From a scientific point of view, the fact that the HPLC profile presented by Subhadra et al. is identical to an HPLC profile formerly published by another independent research group appears to be startling, and it is necessary to exclude any implication of plagiarism of the figure in order to be in accordance with prevailing scientific publication standards.

Apart from the characterization of the extract Bi121, one further point of discussion is the putative identification of Neoilludin B as an active substance. Illudins were found only in mushrooms so far, and literature on this compound class is scarce. While finding new and unexpected compounds in plants is a common occurrence for natural product researchers, a finding that a (so far) mushroom-specific compound is found in plants must be supported by a higher evidence level, like isolation of the compound followed by structure verification by NMR. The identification by Subhadra et al. using compound library comparison based on only mass spectrometric data is very putative since isomeric substances cannot be excluded, and any other substance having the same sum formula may be the active substance. Furthermore, even if the presence of Neoilludin B is confirmed, it must be excluded that the substance was introduced by an adulteration of the plant material with (parasitic) mushrooms, which leads back to the need for proper authentication of the plant material. A higher evidence level for the identification of the substance is required for the study in particular since the active principle of Neoilludin B is further underlined by an in silico target prediction and validation. A potential false identification of the active substance would render these in silico studies useless.

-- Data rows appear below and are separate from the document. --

-- ==== Sys2Proof/Machine/StackPrims.lean ====
section
/-! DEFINITION. The stack controller: PUSH, POP, SETSP, GETSP (41_stack). -/

namespace Sys2Proof.Machine

/-- PUSH (41_stack R90): bounded by `STACK_SIZE`, never by `HEAP_SIZE` (20_memory R42). -/
def execPush (value : Byte) (s : State) : Out :=
  inCycle s <| .next <|
    if s.sp + 1 ≥ s.cfg.stackSize then s.raise .stackOverflow
    else { s with sp := s.sp + 1, stack := s.stack.write (s.sp + 1) value, ret := .unit }

/-- POP (41_stack R91); the cell keeps its byte. A cell that does not exist cannot be read (log 12). -/
def execPop (s : State) : Out :=
  inCycle s <|
    if s.sp = 0 then .next (s.raise .stackUnderflow)
    else if s.sp < s.cfg.stackSize then .next { s with sp := s.sp - 1, ret := .byte (s.stackAt s.sp) }
    else .fault .stackCellAbsent

/-- SETSP (41_stack R92). -/
def execSetsp (value : Int) (s : State) : Out :=
  inCycle s <| .next <| s.unless (s.spTest value) { s with sp := value.toNat, ret := .unit }

/-- GETSP (41_stack R93). -/
def execGetsp (s : State) : Out :=
  inCycle s <| .next { s with ret := .num s.sp }

end Sys2Proof.Machine
end

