/-! ### Handlers and cycles -/

/-- The elements no event of a cycle writes. -/
structure RunConstants where
  program : Program
  flag : FlagTable
  cfg : Cfg
  params : Params
  reply : Reply
  inbox : List HostCommand
  draw : Nat

def State.constants (s : State) : RunConstants :=
  { program := s.program, flag := s.flag, cfg := s.cfg, params := s.params, reply := s.reply, inbox := s.inbox,
    draw := s.draw }

theorem PrimEffect.constants_eq {s t : State} (h : PrimEffect s t) : t.constants = s.constants := by cases h <;> rfl

theorem constants_keptInCycle (c : RunConstants) : KeptInCycle fun s => s.constants = c where
  raise _ hs _ := hs
  effect hs _ he := he.constants_eq.trans hs
  advance hs _ := hs
  halt hs _ _ := hs
  hold _ _ hs := hs
  count hs _ := hs

/-- In Faulted the record holds a message, its kind and the status of the parameters (60_exceptions R154). -/
def State.FaultRecorded (s : State) : Prop :=
  s.fsm = .faulted →
    ∃ m, m ≠ MsgId.none ∧ s.fault = { kind := m.kind, msg := m, status := s.params.faultStatus }

theorem State.raise_faultRecorded (s : State) {m : MsgId} (hm : m ≠ .none) : (s.raise m).FaultRecorded :=
  fun _ => ⟨m, hm, rfl⟩

/-- What a handler can do to the elements it does not own: nothing, and to `fsm` and the record a fault. -/
structure HandlerKeeps (s t : State) : Prop where
  constants : t.constants = s.constants
  cycles : t.cycles = s.cycles
  frame : t.frame = s.frame
  fsm : (t.fsm = s.fsm ∧ t.fault = s.fault) ∨ (t.fsm = .faulted ∧ t.FaultRecorded)

theorem HandlerKeeps.refl (s : State) : HandlerKeeps s s := ⟨rfl, rfl, rfl, .inl ⟨rfl, rfl⟩⟩

theorem HandlerKeeps.raise {s u : State} (h : HandlerKeeps s u) {m : MsgId} (hm : m ≠ .none) :
    HandlerKeeps s (u.raise m) :=
  ⟨h.constants, h.cycles, h.frame, .inr ⟨rfl, u.raise_faultRecorded hm⟩⟩

theorem HandlerKeeps.effect {s u v : State} (h : HandlerKeeps s u) (he : PrimEffect u v) : HandlerKeeps s v := by
  cases he <;> exact ⟨h.constants, h.cycles, h.frame, h.fsm⟩

theorem runHandler_keeps {h : Handler} {s t : State} (ht : runHandler h s = .next t) : HandlerKeeps s t :=
  runHandler_induction (P := HandlerKeeps s) (fun _ _ hu hm _ => hu.raise hm) (fun _ _ hu _ he => hu.effect he)
    h s t (.refl s) ht

/-- Settles O24. -/
theorem handlerReachesOnlyItsState : Obligations.HandlerReachesOnlyItsState := by
  intro h s t ht
  obtain ⟨hc, hcycles, hframe, hfsm⟩ := runHandler_keeps ht
  have hparams : t.params = s.params := congrArg RunConstants.params hc
  refine ⟨congrArg RunConstants.program hc, congrArg RunConstants.flag hc, hcycles, congrArg RunConstants.cfg hc, hparams,
    hframe, congrArg RunConstants.reply hc, congrArg RunConstants.inbox hc, congrArg RunConstants.draw hc,
    hfsm.imp_right fun ⟨hf, hrec⟩ => ⟨hf, ?_⟩⟩
  rw [← hparams]
  exact hrec hf

/-- Settles O50. -/
theorem runKeepsProgramAndTable : Obligations.RunKeepsProgramAndTable := by
  intro s t hr ht
  obtain ⟨f, hf⟩ := step_running_fetches hr ht
  rw [step_running hr hf] at ht
  obtain ⟨u, hu, rfl⟩ := mapNext_next.mp ht
  have hkept := constants_keptInCycle s.constants
  have hc : u.endCycle.constants = s.constants := hkept.endCycle_keeps (hkept.runFrame_keeps rfl hu)
  exact ⟨congrArg RunConstants.program hc, congrArg RunConstants.flag hc, congrArg RunConstants.params hc,
    congrArg RunConstants.inbox hc, congrArg RunConstants.draw hc⟩

/-! ### Every operation -/

/-- What no operation but INITIALIZE writes; and INITIALIZE writes `cfg` alone of the two. -/
def State.settings (s : State) : Params × Cfg := (s.params, s.cfg)

theorem settings_keptByExec (c : Params × Cfg) : KeptByExec fun s => s.settings = c where
  raise _ hs _ := hs
  effect hs _ he := (congrArg (fun k : RunConstants => (k.params, k.cfg)) he.constants_eq).trans hs
  advance hs _ := hs
  halt hs _ _ := hs
  hold _ _ hs := hs
  count hs _ := hs
  flag _ hs := hs
  enter hs := hs
  program _ _ hs := hs
  reply _ hs := hs
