/-- An expert request at its holding channel, or on its way there or back (R126, R147). -/
structure ExpReq where
  id : Nat := 0
  /-- home channel, slot, seq, handle; or the peer and tag it came from -/
  home : Nat := 0
  slot : Nat := 0
  seq : Nat := 0
  handle : Nat := 0
  peer : Option Nat := none
  tag : Nat := 0
  dst : Nat := 0
  expert : Nat := 0
  part : Nat := 0
  grp : Bool := false
  last : Bool := false
  word : Word := 0
  codes : List Int := []
  rowScale : BitVec 16 := 0
  /-- arrived at the holding channel -/
  arrived : Bool := false
  /-- bank sums of the part, once its MVM completed -/
  sums : Option (List (BitVec 32)) := none
  /-- the BF16 reply on its way home, with the peer and epoch it carries -/
  reply : Option (List (BitVec 16)) := none
  colScale : List (BitVec 16) := []
  /-- contributions of the part still to drain -/
  left : Nat := 0
  /-- format flags of the reply's rounding, and whether a lane saturated -/
  flags : Flags := {}
  saturated : Bool := false
  /-- flits of the request, then of its reply, that have still to cross the chord (R14) -/
  flits : Nat := 0
deriving DecidableEq, Repr

/-- A waiter of a vertex: slot, threshold, consume (R272). -/
structure VWait where
  slot : Nat := 0
  thr : Nat := 0
  consume : Bool := false
deriving DecidableEq, Repr

/-- A vertex (R270, R283). -/
structure Vtx where
  value : Nat := 0
  lastCtx : Nat := 0
  lastSlot : Nat := 0
  lastChan : Nat := 0
  lastFrame : Nat := 0
  signalled : Bool := false
  waiters : List VWait := []
deriving DecidableEq, Repr

/-- A forwarded vertex signal under way (R274). -/
structure Signal where
  src : Nat := 0
  slot : Nat := 0
  seq : Nat := 0
  ctx : Nat := 0
  vertex : Nat := 0
  amount : Nat := 0
  /-- flits that have still to cross the chord (R14) -/
  flits : Nat := 1
deriving DecidableEq, Repr

/-- Where an arrival came from: a channel of this module or of a peer. -/
structure BSrc where
  peer : Option Nat := none
  chan : Nat := 0
deriving DecidableEq, Repr

/-- A barrier message under way (R279). -/
structure BMsg where
  release : Bool := false
  b : Nat := 0
  gen : BitVec 32 := 0
  ctx : Nat := 0
  src : BSrc := {}
  /-- flits that have still to cross the chord; none from a peer or the channel itself (R14, R279) -/
  flits : Nat := 0
deriving DecidableEq, Repr

/-- A waiter of a barrier copy: slot, tag, context (R276). -/
structure BWait where
  slot : Nat := 0
  tag : BitVec 32 := 0
  ctx : Nat := 0
deriving DecidableEq, Repr

/-- A barrier copy (R275 to R277, R281, R284). -/
structure Bar where
  /-- CH_BAR_CFG bits 63:32 in force -/
  cfg : BitVec 64 := 0
  gen : BitVec 32 := 0
  arrived : Nat := 0
  sources : List BSrc := []
  waiters : List BWait := []
  /-- woken slots that have not left their generation -/
  leaving : List BWait := []
  heldRel : Option (BitVec 32) := none
  orphans : Nat := 0
  orphanCtx : Nat := 0
  orphaned : Bool := false
deriving DecidableEq, Repr

/-! ### Streams, sampling, counters -/

/-- A streamed tensor in the working buffer (R118, R119). -/
structure Resident where
  base : Nat := 0
  bytes : Nat := 0
  fmt : Nat := 0
  rows : Nat := 0
  elems : Nat := 0
  stride : Nat := 0
  /-- bits of an element; whether its rows are weight columns (R148); and m of the format that the engine reads it in (R113) -/
  width : Nat := 8
  wt : Bool := false
  m : Nat := 1
  /-- weight blocks arrived so far, in the order of R115 -/
  arrived : Nat := 0
  lastUse : Nat := 0
  /-- frame in which it was last named -/
  usedFrame : Nat := 0
  /-- waiting for space -/
  waiting : Bool := false
  poison : List Nat := []
deriving DecidableEq, Repr

/-- A sampling run (R396, R397). -/
structure Sampling where
  job : Nat := 0
  started : Bool := false
  startFrame : Nat := 0
  phase : Nat := 0
  seq : Nat := 0
  dropped : Nat := 0
  /-- records in the die buffer, each with the instruction whose run time is still open; and the count written to the ring -/
  die : List (Option Nat × BitVec 512) := []
  written : Nat := 0
deriving DecidableEq, Repr

/-! ### A channel -/

/-- The frame scheduler's state in a channel (R231 to R241). -/
structure Sched where
  /-- budgets left in this frame -/
  left : Use := {}
  /-- use carried over into the next frame's budgets -/
  carry : Use := {}
  /-- facet-switch time charged to the next frame, ns -/
  switchNs : Nat := 0
  /-- least class number from which arrivals are deferred in this frame (3: none) -/
  blockedFrom : Nat := 3
  /-- least class deferred in this frame (3: none) -/
  deferredMin : Nat := 3
  admitNo : Nat := 0
  /-- the channel's yield mark has passed in this frame (R229, R240) -/
  marked : Bool := false
  cfg : BitVec 32 := 0x40100420
  cfgNext : Option (BitVec 32) := none
  /-- estimates per program number -/
  est : Sparse Est := []
deriving DecidableEq, Repr

/-- In-field test of a channel (R303 to R307). -/
inductive TestPhase where
  | notDue | due | running | cooling | passed
deriving DecidableEq, Repr

structure Test where
  phase : TestPhase := .notDue
  waited : Nat := 0
  lastPass : Nat := 0
  shedding : Bool := false
  /-- heating ended with every sensor at 85 °C or more; and the lowest reading then, in 1/16 °C -/
  hot : Bool := false
  temp : Int := 0
  runNext : Bool := false
  /-- when its latest test started, ns since power-good; and when its heating ended (R304, R305) -/
  began : Option Nat := none
  heated : Nat := 0
deriving DecidableEq, Repr

/-- Checking state of a channel (R287 to R293). -/
structure Check where
  /-- rotation frame index i -/
  i : Nat := 0
  /-- the latest rotation frames, oldest first -/
  list : List Nat := []
  ownMark : Nat := 0
  failed : Bool := false
  isRotation : Bool := false
  /-- formats of the residue check passes that this rotation frame has still to run, in order (R290) -/
  residue : List Nat := []
  /-- bank sums of replicas not yet compared: slot, instruction, tile, sums (R289) -/
  copies : List (Nat × Nat × Nat × List (BitVec 32)) := []
  /-- replica disagreements: tiles, column, frame (R289) -/
  disagree : List (Nat × Nat × Nat × Nat) := []
  /-- pairs (local frame, epoch) for each peer (R293) -/
  pairs : Sparse (List (Nat × Nat)) := []
  /-- contexts tainted by the scan not yet reported -/
  taintedCount : Nat := 0
  firstRetracted : Nat := 0
deriving DecidableEq, Repr

/-- Memory of a channel: LPDDR5X bytes and poison, page pool, cache (R205 to R216). -/
structure Mem where
  lpddr : Sparse Byte := []
  /-- poisoned granules of LPDDR5X, by address / 64 -/
  poison : Sparse Bool := []
  /-- blob-pool pages in use or lost, by page number -/
  usedPages : Sparse Bool := []
  cache : Sparse Line := []
  stamp : Nat := 0
  ctxs : Sparse Ctx := []
deriving DecidableEq, Repr

/-- The sequencer of a channel (R128 to R161). -/
structure Seqr where
  slots : Sparse Slot := []
  images : Sparse Prog := []
  /-- program number to image number plus one -/
  current : Sparse Nat := []
  nextImage : Nat := 1
  /-- number of the next instruction issued in the channel -/
  nextSeq : Nat := 0
  lastIssued : Nat := 15
  groups : Sparse Group := []
  spill : Sparse SpillRec := []
  /-- handles waiting for a physical group, the longest-waiting slot first (R79) -/
  groupQ : List GWait := []
  ports : Sparse XPort := []
  sending : List Sending := []
  experts : List ExpReq := []
  streams : List Resident := []
  useStamp : Nat := 0
  /-- generator state X (R85) -/
  rng : Word := 1
  /-- a debug seed taken at the next word (R395) -/
  rngNext : Option Word := none
  quantThresh : BitVec 64 := 0x0000D008_8810_4420
deriving DecidableEq, Repr

/-- The analogue side of a channel. -/
structure Array where
  tiles : Sparse Tile := []
  /-- AW5 codes, keyed ((tile * 16 + facet) * 1024 + row) * 1080 + column, as 5-bit encodings -/
  codes : Sparse Nat := []
  /-- live correction state, keyed (tile * 16 + facet) * 8 + block -/
  blocks : Sparse Block8 := []
  /-- facet map in force (R187), keyed tile * 16 + logical facet -/
  map : Sparse FMap := []
  /-- clusters in the cold regime (R169) -/
  cold : List Nat := []
  nextReq : Nat := 0
  /-- instructions that read SHARED may not start: the tables copy runs (R187) -/
  copying : Bool := false
  /-- frame of the last switch -/
  switchedAt : Nat := 0
deriving DecidableEq, Repr

/-- Debug and counting registers of a channel (R391 to R397). -/
structure Dbg where
  cycles : Word := 0
  cyclePhase : Nat := 0
  cntSel : Sparse (BitVec 64) := []
  /-- selections written and not yet in force -/
  cntSelNext : Sparse (BitVec 64) := []
  cnt : Sparse (BitVec 64) := []
  busyNs : Nat := 0
  weightNs : Nat := 0
  tableNs : Nat := 0
  mapCmd : BitVec 64 := 0
  mapRunning : Bool := false
  mapBuf : List Byte := []
  sample : Option Sampling := none
deriving DecidableEq, Repr

/-- Synchronisation objects of a channel (R270 to R284). -/
structure Sync where
  vtx : Sparse Vtx := []
  link : Sparse (BitVec 32) := []
  linkNext : Sparse (BitVec 32) := []
  bars : Sparse Bar := []
  barNext : Sparse (BitVec 64) := []
  /-- forwarded signals and barrier messages on their way here, in order -/
  sigIn : List Signal := []
  barIn : List BMsg := []
  cfg : BitVec 32 := 0x04000000
  cfgNext : Option (BitVec 32) := none
deriving DecidableEq, Repr

/-- The chord's arbiter at a channel's output port (R14): the inputs that it served last with a control message and with exchange, and whether
the last bulk cycle went to host DMA. -/
structure Chord where
  ctl : Nat := 0
  bulk : Nat := 0
  dmaLast : Bool := false
deriving DecidableEq, Repr

/-- One channel. -/
structure Chan where
  jobs : List Job := []
  sched : Sched := {}
  seqr : Seqr := {}
  arr : Array := {}
  mem : Mem := {}
  sync : Sync := {}
  check : Check := {}
  test : Test := {}
  chord : Chord := {}
  dbg : Dbg := {}
  thermal : Nat := 0
  /-- the table sections in force: shared tables region, STREAM space, resident experts (R133, R182) -/
  tables : Tables := {}
  /-- poisoned granules of the two STREAM copies -/
  copy1Poison : Sparse Bool := []
  copy2Poison : Sparse Bool := []
  sharedPoison : Sparse Bool := []
  /-- facet counts of CH_CAP_FACETS and CH_FACET_STATUS (R378) -/
  capFacets : BitVec 64 := 0
  facetStatus : BitVec 64 := 0
deriving DecidableEq, Repr

/-! ### Weight packages under way (R180 to R187) -/

/-- Where one facet record of a package stands. -/
inductive RecSt where
  | waiting | programming | done
deriving DecidableEq, Repr

/-- A facet record of a package: header and codes. -/
structure PkgRec where
  hdr : BitVec 128 := 0
  /-- AW5 codes, keyed row * 1080 + column -/
  codes : Sparse Nat := []
  forced : List Nat := []
  st : RecSt := .waiting
  /-- physical facet chosen -/
  facet : Nat := 0
  /-- it waits for its second programming on that facet (R194) -/
  again : Bool := false
  /-- of a refresh: the facet read back -/
  src : Nat := 0
deriving DecidableEq, Repr

/-- A table section of a package. -/
structure PkgSec where
  hdr : BitVec 128 := 0
  bytes : List Byte := []
deriving DecidableEq, Repr

/-- A load request accepted: its job and package. -/
structure Pkg where
  job : Nat := 0
  fn : Nat := 0
  mask : Nat := 0
  digest : BitVec 256 := 0
  recs : List PkgRec := []
  secs : List PkgSec := []
  /-- programmed, waiting for its record -/
  staged : Bool := false
  /-- carried by the record under way -/
  inRecord : Bool := false
  /-- the record is written, switch due at the next tick -/
  recorded : Bool := false
  refresh : Bool := false
deriving DecidableEq, Repr

/-! ### The apex -/

/-- Where P12V has left the supply (R360, R361). -/
inductive Supply where
  | off | rising | on
  /-- switched off after overvoltage until P12V falls below 1.0 V -/
  | latched
deriving DecidableEq, Repr

/-- Supply bands (R360). -/
inductive Band where
  | normal | low | high
deriving DecidableEq, Repr

/-- How far power-up or warm reset is (R361 to R365). -/
inductive Boot where
  | off
  /-- power-good to apex release -/
  | verifying
  /-- no firmware or no valid record: maker commands only (R322, R331) -/
  | romOnly
  /-- apex released, boot complete awaited -/
  | started
  | booted
  /-- boot timed out (R323) -/
  | failed
  /-- warm reset table done, PERST_N still low -/
  | warm
deriving DecidableEq, Repr

structure Power where
  supply : Supply := .off
  band : Band := .normal
  boot : Boot := .off
  perstLow : Bool := true
  /-- the 10 µs recognition window is open (R364) -/
  window : Bool := false
  failedBoots : Nat := 0
  /-- firmware slot running, and whether the ROM chose it in place of the active one (R322 to R324) -/
  fwRunning : Nat := 0
  fwOther : Bool := false
  link : Option LinkMode := none
  recordOk : Bool := false
  keyOk : Bool := false
  trimsOk : Bool := false
  surveyOk : Bool := false
deriving DecidableEq, Repr

/-- Parts of a frame (R229). -/
inductive Phase where
  | intake | compute | yieldMark | endOfCompute | checkDone | guard
deriving DecidableEq, Repr

/-- Counters and tick logic (R223 to R227). -/
structure Clock where
  nanos : Word := 0
  frame : Word := 0
  running : Bool := false
  cfg : BitVec 32 := 0x800003E8
  cfgNext : Option (BitVec 32) := none
  holdover : Bool := false
  locked : Bool := false
  noEdge : Nat := 0
  offset : Int := 0
  /-- nanosecond of the previous tick, or of apex release -/
  lastTick : Nat := 0
  first : Bool := true
  lastEdge : Option Nat := none
  good : Nat := 0
  /-- a holdover tick fell within 100 ns of an edge: the next frame opens on the next edge -/
  rejoin : Bool := false
  /-- a tick is due: its timestamp -/
  due : Option Nat := none
  phase : Phase := .guard
deriving DecidableEq, Repr

/-- HUB registers and logs of the apex. -/
structure Hub where
  smbInstaller : Bool := true
  smbClearNext : Bool := false
  setupDone : Bool := false
  /-- checking fraction code, cap, test period in force; and values waiting -/
  frac : Nat := 1
  fracNext : Option Nat := none
  cap : Nat := 75
  capNext : Option Nat := none
  period : Nat := 168
  periodNext : Option Nat := none
  moduleId : Nat := 0
  errlog : Sparse (BitVec 256) := []
  errHead : Nat := 0
  /-- mailbox events (R389): queue, number, events lost since the queue filled -/
  events : List (BitVec 256) := []
  evSeq : Nat := 0
  evLost : Nat := 0
  debug : Bool := false
  debugNext : Option Bool := none
  debugSince : Nat := 0
  /-- the port whose maker role opened debug mode -/
  debugPort : Nat := 0
deriving DecidableEq, Repr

Considering all the aforementioned arguments, concerns are raised on what conclusions may be drawn from this study, where the standardization of the studied drug is not specified, the studied drug is not characterized by the assignment of “characteristic compounds” to the presented annotated HPLC peaks, the HPLC profile itself is at least suspicious of plagiarism, and the postulation of the active principle is based on a very putative identification of a single compound. These concerns render the validity of the study very limited and call for a more comprehensive phytochemical reassessment of the studied material.